Joseph Kuti, associate director of the Center for Anti-Infective Research and Development at Hartford Hospital, called the GAIN Act an important first step, but not the only one that’s needed. Financial incentives are important, he said, “but we need the researchers there, we need smart folks doing anti-infective research,” something he said will require efforts from academia and government.
In addition, he said, the process for getting drugs approved by the FDA can be a barrier to antibiotic development. Many companies don’t know how to develop molecules and products in ways that will give them the greatest chance of success in the approval process, and Kuti said the industry needs more clear guidance from the FDA to make investment in antibiotic development more palatable.

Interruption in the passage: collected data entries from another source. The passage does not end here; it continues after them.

/-- The bytes of a write chunk are all out. -/
def State.written (s : State) (t : Txn) (bs : List Byte) (x : Byte) (c : Nat) (rest : List Choice) : State :=
  { s.inData t rest with
    trace := s.trace ++ [startEvent s, .ADDR t.addr t.dir .ACK] ++ bs.map (fun b => .WR b .ACK)
    i2c := { s.i2c with start := false, txdr := x, txe := true, bus := .Held }
    tx := { s.tx with en := true, cmar := c, cndtr := 0, tcif := true }
    now := ⟨.pWbyte, 0⟩ }

/-- The bytes of a read chunk are all in memory. -/
def State.readOver (s : State) (t : Txn) (bs : List Byte) (x : Byte) (c : Nat) (rest : List Choice) : State :=
  { s.inData t rest with
    trace := s.trace ++ [startEvent s, .ADDR t.addr t.dir .ACK] ++ readEvents bs
    i2c := { s.i2c with start := false, rxdr := x, rxne := false, bus := .Held }
    rx := { s.rx with en := true, cmar := c, cndtr := 0, tcif := true }
    mem := s.mem.writeN t.buf bs
    now := ⟨.dmaRx, 0⟩ }

section
variable {s : State} {t : Txn} (h : Armed s t)
include h

theorem Armed.writing (hdir : t.dir = .W) {k : Nat} (hk : t.n.toNat = k + 1) (rest : List Choice) :
    Writing (s.inData t rest) t.addr 0 (k + 1) := by
  obtain ⟨addr, dir, buf, len, n, cont⟩ := t
  obtain rfl : dir = .W := hdir
  refine ⟨h.cfg, h.active, h.unstalled, ?_, h.txe, rfl, ?_, ?_⟩
  · simp [State.inData, ← hk]
  · show n = BitVec.ofNat 8 (k + 1)
    simp [← hk]
  · exact hk ▸ h.inMemory

theorem Armed.reading (hdir : t.dir = .R) {k : Nat} (hk : t.n.toNat = k + 1) (rest : List Choice) :
    Reading (s.inData t rest) t.addr 0 (k + 1) := by
  obtain ⟨addr, dir, buf, len, n, cont⟩ := t
  obtain rfl : dir = .R := hdir
  refine ⟨h.cfg, h.active, h.unstalled, ?_, h.rxne, rfl, ?_, ?_⟩
  · simp [State.inData, ← hk]
  · show n = BitVec.ofNat 8 (k + 1)
    simp [← hk]
  · exact hk ▸ h.inMemory

theorem steps_writeBytes (hdir : t.dir = .W) {n : Nat} (hn : t.n.toNat = n) {rest : List Choice}
    (hsched : s.sched = openingChoices ++ ((List.replicate n [⟨.dmaTx, 0⟩, ⟨.pWbyte, 0⟩]).flatten ++ rest)) :
    ∃ x c, steps (6 + 2 * n) s = .next (s.written t (s.mem.readN t.buf n) x c rest) := by
  obtain ⟨k, hk, hmax⟩ := h.count
  obtain rfl : n = k + 1 := hn.symm.trans hk
  obtain ⟨x, c, hloop⟩ := steps_write k (h.writing hdir hk _) hmax rfl
  refine ⟨x, c, steps_append (steps_toData h hsched) ?_⟩
  rw [hloop]
  obtain ⟨addr, dir, buf, len, m, cont⟩ := t
  obtain rfl : dir = .W := hdir
  simp [State.written, State.inData, State.opened]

Beyond that, he said, there need to be efforts to ensure that hospitals and communities can identify drug resistance faster and make sure that antibiotics are used better.
“I think it’s a pretty scary scenario that we’re in, where we’re obviously doing a lot of catch up,” he said. “The organisms are clearly developing resistance much faster than we can develop drugs for them.”
Blumenthal was joined at the press conference by Jamel Sawyer, 21, a former college football player who lost the use of his legs after developing an infection known as MRSA–methicillin-resistant Staphylococcus aureus–last November. He spoke of feeling his legs leaving him, having surgery and receiving treatment.
“They were giving me antibiotics, but what they were giving me wasn’t working because the MRSA was so immune to it, it wouldn’t knock it out or anything,” he said.
He still takes antibiotics four times a day, but the infection is still in his system.